DNA sequences were concatenated manually and aligned by Clustal W and downloaded to MEGA 7.0 to generate a phylogenetic tree constructed by neighbor-joining algorithm and jukes-cantor model with 1000 bootstrap. Genome sequences of other coronaviruses were retrieved from GeneBank and included in phylogenetic analysis for comparison.

Statistical analysis

The statistical software SPSS (Statistics 20, IBM, Armonk, NY) was used for data processing and statistical analysis. Fisher’s Chi-square test was performed to test for statistically significant associations between prevalence of human coronaviruses to season, age, patient gender, other respiratory viruses, and clinical sample type. P values of < 0.05 were considered as significant. Analyses of variance (ANOVAs) were also performed to test the null hypothesis that there was no difference between clinical manifestations and HCoVs infection. If a null hypothesis was rejected at the 0.05 level, a Tukey’s multiple-comparison test was used to identify differences in clinical characteristics.

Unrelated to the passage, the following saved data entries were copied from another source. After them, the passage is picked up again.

-- ==== Sys2Proof/Syntax.lean ====
section
/-! DEFINITION. The instructions: one constructor per row of spec/opcode_table.json, in the table's order, with
the operands as the source writes them (spec/30_encoding.md R163). A displacement is held as the assembler writes
it (bit 0 included, R141), an immediate unextended (R140), so that `Instr.wf` says which values an encoding has. -/

namespace Sys2Proof

/-- The sixteen condition codes of spec/30_encoding.md R145, by the names of Table 5-5. -/
inductive Cond where
  | v | l | z | nh | s | t | lt | le | nv | nl | nz | h | ns | sa | ge | gt
deriving DecidableEq, Repr

/-- Why an encoding is no instruction (spec/30_encoding.md R161), one name per cell of the map. -/
inductive Undefined where
  /-- the halfwords given end inside the instruction -/
  | truncated
  /-- opcode 000010b with reg1 = r0 and reg2 not r31 (R152) -/
  | divhReg1Zero
  /-- MULH imm5 with reg2 = r0 (R155) -/
  | mulhImm5Reg2Zero
  /-- MULHI with reg2 = r0 (R155) -/
  | mulhiReg2Zero
  /-- PREPARE with bits 20..16 of no form (R157) -/
  | prepareForm
  /-- LD.HU with reg2 = r0 (R158) -/
  | ldhuReg2Zero
  /-- a blank or undefined cell of expansion 1 (R159) -/
  | blankCell
  /-- an RFU bit or another fixed bit of the row is not as the pattern has it (R134, R159) -/
  | fixedBits
  /-- SETF or SASF with bit 4 of the condition field 1 (R144) -/
  | condBit4
deriving DecidableEq, Repr

/-- The instruction set (spec/opcode_table.json; rules R201 to R362 and R160). -/
inductive Instr where
  -- load and store (spec/40_load_store.md)
  | ldB (disp16 : BitVec 16) (reg1 reg2 : Reg)
  | ldBu (disp16 : BitVec 16) (reg1 reg2 : Reg)
  | ldH (disp16 : BitVec 16) (reg1 reg2 : Reg)
  | ldHu (disp16 : BitVec 16) (reg1 reg2 : Reg)
  | ldW (disp16 : BitVec 16) (reg1 reg2 : Reg)
  | sldB (disp7 : BitVec 7) (reg2 : Reg)
  | sldBu (disp4 : BitVec 4) (reg2 : Reg)
  | sldH (disp8 : BitVec 8) (reg2 : Reg)
  | sldHu (disp5 : BitVec 5) (reg2 : Reg)
  | sldW (disp8 : BitVec 8) (reg2 : Reg)
  | sstB (reg2 : Reg) (disp7 : BitVec 7)
  | sstH (reg2 : Reg) (disp8 : BitVec 8)
  | sstW (reg2 : Reg) (disp8 : BitVec 8)
  | stB (reg2 : Reg) (disp16 : BitVec 16) (reg1 : Reg)
  | stH (reg2 : Reg) (disp16 : BitVec 16) (reg1 : Reg)
  | stW (reg2 : Reg) (disp16 : BitVec 16) (reg1 : Reg)
  -- multiply (spec/41_multiply.md)
  | mulReg (reg1 reg2 reg3 : Reg)
  | mulImm9 (imm9 : BitVec 9) (reg2 reg3 : Reg)
  | muluReg (reg1 reg2 reg3 : Reg)
  | muluImm9 (imm9 : BitVec 9) (reg2 reg3 : Reg)
  | mulhReg (reg1 reg2 : Reg)
  | mulhImm5 (imm5 : BitVec 5) (reg2 : Reg)
  | mulhi (imm16 : BitVec 16) (reg1 reg2 : Reg)
  -- arithmetic (spec/42_arithmetic.md)
  | addReg (reg1 reg2 : Reg)
  | addImm5 (imm5 : BitVec 5) (reg2 : Reg)
  | addi (imm16 : BitVec 16) (reg1 reg2 : Reg)
  | cmovReg (cccc : Cond) (reg1 reg2 reg3 : Reg)
  | cmovImm5 (cccc : Cond) (imm5 : BitVec 5) (reg2 reg3 : Reg)
  | cmpReg (reg1 reg2 : Reg)
  | cmpImm5 (imm5 : BitVec 5) (reg2 : Reg)
  | div (reg1 reg2 reg3 : Reg)
  | divhReg2 (reg1 reg2 : Reg)
  | divhReg3 (reg1 reg2 reg3 : Reg)
  | divhu (reg1 reg2 reg3 : Reg)
  | divu (reg1 reg2 reg3 : Reg)
  | movReg (reg1 reg2 : Reg)
  | movImm5 (imm5 : BitVec 5) (reg2 : Reg)
  | movImm32 (imm32 : BitVec 32) (reg1 : Reg)
  | movea (imm16 : BitVec 16) (reg1 reg2 : Reg)
  | movhi (imm16 : BitVec 16) (reg1 reg2 : Reg)
  | sasf (cccc : Cond) (reg2 : Reg)
  | setf (cccc : Cond) (reg2 : Reg)
  | sub (reg1 reg2 : Reg)
  | subr (reg1 reg2 : Reg)
  -- saturated (spec/43_saturated.md)
  | sataddReg (reg1 reg2 : Reg)
  | sataddImm5 (imm5 : BitVec 5) (reg2 : Reg)
  | satsub (reg1 reg2 : Reg)
  | satsubi (imm16 : BitVec 16) (reg1 reg2 : Reg)
  | satsubr (reg1 reg2 : Reg)
  -- logical (spec/44_logical.md)
  | andReg (reg1 reg2 : Reg)
  | andi (imm16 : BitVec 16) (reg1 reg2 : Reg)
  | bsh (reg2 reg3 : Reg)
  | bsw (reg2 reg3 : Reg)
  | hsw (reg2 reg3 : Reg)
  | notReg (reg1 reg2 : Reg)
  | orReg (reg1 reg2 : Reg)
  | ori (imm16 : BitVec 16) (reg1 reg2 : Reg)
  | sarReg (reg1 reg2 : Reg)
  | sarImm5 (imm5 : BitVec 5) (reg2 : Reg)
  | shlReg (reg1 reg2 : Reg)
  | shlImm5 (imm5 : BitVec 5) (reg2 : Reg)
  | shrReg (reg1 reg2 : Reg)
  | shrImm5 (imm5 : BitVec 5) (reg2 : Reg)
  | sxb (reg1 : Reg)
  | sxh (reg1 : Reg)
  | tst (reg1 reg2 : Reg)
  | xorReg (reg1 reg2 : Reg)
  | xori (imm16 : BitVec 16) (reg1 reg2 : Reg)
  | zxb (reg1 : Reg)
  | zxh (reg1 : Reg)
  -- branch (spec/45_branch.md)
  | bcond (cccc : Cond) (disp9 : BitVec 9)
  | jarl (disp22 : BitVec 22) (reg2 : Reg)
  | jmp (reg1 : Reg)
  | jr (disp22 : BitVec 22)
  -- bit manipulation (spec/46_bit_manipulation.md)
  | set1Disp (bit3 : BitVec 3) (disp16 : BitVec 16) (reg1 : Reg)
  | set1Reg (reg2 reg1 : Reg)
  | not1Disp (bit3 : BitVec 3) (disp16 : BitVec 16) (reg1 : Reg)
  | not1Reg (reg2 reg1 : Reg)
  | clr1Disp (bit3 : BitVec 3) (disp16 : BitVec 16) (reg1 : Reg)
  | clr1Reg (reg2 reg1 : Reg)
  | tst1Disp (bit3 : BitVec 3) (disp16 : BitVec 16) (reg1 : Reg)
  | tst1Reg (reg2 reg1 : Reg)
  -- special (spec/47_special.md); bit k of a register list stands for r(20+k)
  | callt (imm6 : BitVec 6)
  | ctret
  | di
  | dispose (imm5 : BitVec 5) (list12 : BitVec 12)
  | disposeJump (imm5 : BitVec 5) (list12 : BitVec 12) (reg1 : Reg)
  | ei
  | halt
  | ldsr (reg2 : Reg) (regID : BitVec 5)
  | nop
  | prepare (list12 : BitVec 12) (imm5 : BitVec 5)
  | prepareSp (list12 : BitVec 12) (imm5 : BitVec 5)
  | prepareImm16 (list12 : BitVec 12) (imm5 : BitVec 5) (imm16 : BitVec 16)
  | prepareImm16Hi (list12 : BitVec 12) (imm5 : BitVec 5) (imm16 : BitVec 16)
  | prepareImm32 (list12 : BitVec 12) (imm5 : BitVec 5) (imm32 : BitVec 32)
  | reti
  | stsr (regID : BitVec 5) (reg2 : Reg)
  | switch (reg1 : Reg)
  | trap (vector : BitVec 5)
  -- debug (spec/48_debug.md)
  | dbret
  | dbtrap
  -- the illegal-instruction pattern (spec/30_encoding.md R160): sub-opcode 1xxxb and 0111b, with its don't-care
  -- bits 31..27, 25..23 (first row only), 22..17, 15..11 and 4..0
  | illegalHigh (b31to27 : BitVec 5) (b25to23 : BitVec 3) (b22to17 : BitVec 6) (b15to11 b4to0 : BitVec 5)
  | illegalSeven (b31to27 : BitVec 5) (b22to17 : BitVec 6) (b15to11 b4to0 : BitVec 5)
deriving DecidableEq, Repr

end Sys2Proof
end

Prevalence of four human coronaviruses in Zhejiang Province, China

To survey human coronaviruses (HCoVs) in Zhejiang province, nasopharyngeal swabs (n = 26), sputum (n = 3593) and bronchoalveolar-lavage fluid (n = 41) specimens were collected periodically between February 2017 and December 2019 from children with respiratory symptoms. Overall, all clinical specimens were negative for SARS-CoV-2 RNA by RT-PCR analysis. 38 (1.04%) were positive for HCoV-HKU1, 62 (1.69%) for HCoV-NL63, 8 (0.22%) for HCoV-229E and 38 (1.04%) for HCoV-OC43 (Table 1). Comparison of the percentage of positive samples for multiple respiratory viruses was used to infer prevalence (Fig. 1). Respiratory syncytial viruses (RSVA + RSVB, 14.51%), human rhinovirus (HRV, 13.74%), parainfluenza (PIVs 1–4, 10.96%) and influenza (FluA + FluB, 6.61%) were the four dominant viruses in Zhejiang area, which were detected more frequently than HCoVs (P < 0.001).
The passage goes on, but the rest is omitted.